Exercise description ->
The data below holds the lines to copy: everything from the line containing "def State.tensor (s" to the line containing "let sq := sumBy", both ends included, set down exactly.

Records to use ->
/-- What a write of CL_POP does (Table 5-12). -/
def State.clPop (s : State) (v : Nat) : State :=
  if bitOf v 0 && !bitOf (s.rd R.CL_CTRL) 1 then { s with samp := { s.samp with queue := s.samp.queue.drop 1 } } else s

/-- CL_POP (R151). -/
def execClPop (a : Acc) (data : Word) (s : State) : Host.Outcome State Fault Refusal :=
  .next (s.guardedWrite a 0x02120C data.toNat false false (fun s => s.clPop data.toNat))

/-- Live reads of the CMDLATCH page. -/
def State.clLive (s : State) (off : Nat) : Option Nat :=
  if off = 0x200 then some s.samp.queue.length
  else if off = 0x208 then some (s.samp.cmds.foldl (fun a o => a ||| 2 ^ o.stream) 0)
  else if 0x300 ≤ off ∧ off < 0x3C0 then
    match s.samp.queue with
    | e :: _ => some (leAt (latchBytes e) (off - 0x300) 4)
    | [] => some 0
  else none

/-! ### Tensor-watch (R153 to R157) -/

/-- The rounded value that the digest hashes (R155). -/
def twRound (mbits v : Nat) : Nat :=
  if fIsNan b32 v then 0x7FC00000
  else
    let sg := v / 2 ^ 31 * 2 ^ 31
    let m := v % 2 ^ 31
    let d := 23 - mbits
    let m := if d = 0 then m else (m + (2 ^ (d - 1) - 1) + m / 2 ^ d % 2) / 2 ^ d * 2 ^ d
    if m = 0 then 0 else sg + m

/-- The mixing of one rounded value at a position (R156). -/
def twMix (pos r : Nat) : Nat :=
  let m64 := 2 ^ 64
  let x := pos % 2 ^ 32 * 2 ^ 32 + r
  let x := x ^^^ (x / 2 ^ 33)
  let x := x * 0xff51afd7ed558ccd % m64
  let x := x ^^^ (x / 2 ^ 33)
  let x := x * 0xc4ceb9fe1a85ec53 % m64
  x ^^^ (x / 2 ^ 33)

/-- A stream with nothing summarised yet. -/
def Tensor.opened (id ctrl : Nat) (matched : Bool) (stamp : Nat) : Tensor :=
  { id := id, matched := matched, positional := bitOf ctrl 1, emit := bitOf ctrl 2, mbits := fld ctrl 12 8, count := 0, nan := 0, pinf := 0,
    ninf := 0, zero := 0, subn := 0, minV := none, maxV := none, maxAbs := 0, finite := [], digest := 0, pos := 0, lost := false,
    first := stamp, last := stamp }

/-- One valid value (R154, R156). -/
def Tensor.value (t : Tensor) (v : Nat) : Tensor :=
  let t := { t with count := t.count + 1, pos := t.pos + 1,
                    digest := (t.digest + twMix (if t.positional then t.pos else 0) (twRound t.mbits v)) % 2 ^ 64 }
  let a := v % 2 ^ 31
  if fIsNan b32 v then { t with nan := t.nan + 1 }
  else if a = 0x7F800000 then (if v < 2 ^ 31 then { t with pinf := t.pinf + 1 } else { t with ninf := t.ninf + 1 })
  else
    { t with zero := t.zero + b2n (a == 0), subn := t.subn + b2n (0 < a && a < 0x800000),
             minV := match t.minV with
               | none => some v
               | some m => some (if fLt b32 v m then v else m),
             maxV := match t.maxV with
               | none => some v
               | some m => some (if fLt b32 m v then v else m),
             maxAbs := max t.maxAbs a, finite := t.finite ++ [v] }

/-- An order for n terms that the hardware chooses, drawn fresh. -/
def State.drawOrder (s : State) (n : Nat) : List Nat × State := (Config.freeOrder s.free n, { s with free := s.free + 1 })

def State.tensor (s : State) (w : Nat) : Option Tensor := assocD none w (s.samp.tensors.map (fun p => (p.1, some p.2)))

def State.setTensor (s : State) (w : Nat) (t : Tensor) : State := { s with samp := { s.samp with tensors := assocSet w t s.samp.tensors } }
def State.delTensor (s : State) (w : Nat) : State := { s with samp := { s.samp with tensors := assocDel w s.samp.tensors } }

/-- The summary of a tensor (Table 5-4). -/
def tensorBytes (w : Nat) (t : Tensor) (flags sum sq : Nat) : List Byte :=
  let sat := decide (2 ^ 32 ≤ t.count)
  leBytes 2 t.id ++ bytes [w + b2n t.positional * 8 + flags + b2n t.lost * 32 + b2n sat * 128, t.mbits] ++ leBytes 4 (min t.count (2 ^ 32 - 1)) ++
  leBytes 4 t.nan ++ leBytes 4 t.pinf ++ leBytes 4 t.ninf ++ leBytes 4 t.zero ++ leBytes 4 t.subn ++
  leBytes 4 (t.minV.getD 0x7F800000) ++ leBytes 4 (t.maxV.getD 0xFF800000) ++ leBytes 4 t.maxAbs ++ leBytes 8 sum ++ leBytes 8 sq ++
  leBytes 8 t.digest ++ leBytes 8 t.first ++ leBytes 8 t.last

/-- A stream closes its tensor: flags 16 UNTERMINATED, 64 HELD (R153, R154). The halves of TW_ERR saturate (DESIGN CHOICE, log entry 62). -/
def State.tensorClose (s : State) (w flags : Nat) : State :=
  match s.tensor w with
  | none => s
  | some t =>
    let s := s.delTensor w
    if !t.matched then s
    else
      let (o1, s) := s.drawOrder t.finite.length
      let (o2, s) := s.drawOrder t.finite.length
      let terms := t.finite.map f32to64
      let sum := sumBy o1 terms
      let sq := sumBy o2 (terms.map (fun x => fMul b64 x x))
      let n := fOfNat b64 t.finite.length
      let fields := [f32to64 (t.minV.getD 0x7F800000), f32to64 (t.maxV.getD 0xFF800000), f32to64 t.maxAbs, fDiv b64 sum n, fSqrt b64 (fDiv b64 sq n),
        fOfNat b64 t.nan, fOfNat b64 (t.pinf + t.ninf), fOfNat b64 t.count]
      let s := if flags = 0 then { s with samp := { s.samp with summ := assocSet w fields s.samp.summ } } else s
      let s := s.bump R.TW_TENSORS 1 w
      let s := ((s.wr R.TW_LAST_DIGEST_LO (t.digest % 2 ^ 32) w).wr R.TW_LAST_DIGEST_HI (t.digest / 2 ^ 32) w).wr R.TW_LAST_ID t.id w
      let s := if flags = 16 then s.wr R.TW_ERR (setFld (s.rd R.TW_ERR w) 15 0 (satAdd 16 (fld (s.rd R.TW_ERR w) 15 0) 1)) w else s
      let s := if flags = 16 || t.lost then s.irq 0x022 w else s
      if t.emit then
        let (r, s) := s.originate 0x3A 5 (fld (s.rd R.TW_STREAM w) 15 0) (tensorBytes w t flags sum sq)
        s.emitSample r
      else s

/-- A tensor matches TW_MATCH on every bit where the mask is 1, on an enabled stream (R153). -/
def State.tensorMatches (s : State) (w id : Nat) : Bool :=
  let m := s.rd R.TW_MATCH w
  bitOf (s.rd R.TW_CTRL w) 0 && ((id ^^^ fld m 15 0) &&& fld m 31 16) == 0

Solution to this exercise ->
def State.tensor (s : State) (w : Nat) : Option Tensor := assocD none w (s.samp.tensors.map (fun p => (p.1, some p.2)))

def State.setTensor (s : State) (w : Nat) (t : Tensor) : State := { s with samp := { s.samp with tensors := assocSet w t s.samp.tensors } }
def State.delTensor (s : State) (w : Nat) : State := { s with samp := { s.samp with tensors := assocDel w s.samp.tensors } }

/-- The summary of a tensor (Table 5-4). -/
def tensorBytes (w : Nat) (t : Tensor) (flags sum sq : Nat) : List Byte :=
  let sat := decide (2 ^ 32 ≤ t.count)
  leBytes 2 t.id ++ bytes [w + b2n t.positional * 8 + flags + b2n t.lost * 32 + b2n sat * 128, t.mbits] ++ leBytes 4 (min t.count (2 ^ 32 - 1)) ++
  leBytes 4 t.nan ++ leBytes 4 t.pinf ++ leBytes 4 t.ninf ++ leBytes 4 t.zero ++ leBytes 4 t.subn ++
  leBytes 4 (t.minV.getD 0x7F800000) ++ leBytes 4 (t.maxV.getD 0xFF800000) ++ leBytes 4 t.maxAbs ++ leBytes 8 sum ++ leBytes 8 sq ++
  leBytes 8 t.digest ++ leBytes 8 t.first ++ leBytes 8 t.last

/-- A stream closes its tensor: flags 16 UNTERMINATED, 64 HELD (R153, R154). The halves of TW_ERR saturate (DESIGN CHOICE, log entry 62). -/
def State.tensorClose (s : State) (w flags : Nat) : State :=
  match s.tensor w with
  | none => s
  | some t =>
    let s := s.delTensor w
    if !t.matched then s
    else
      let (o1, s) := s.drawOrder t.finite.length
      let (o2, s) := s.drawOrder t.finite.length
      let terms := t.finite.map f32to64
      let sum := sumBy o1 terms
      let sq := sumBy o2 (terms.map (fun x => fMul b64 x x))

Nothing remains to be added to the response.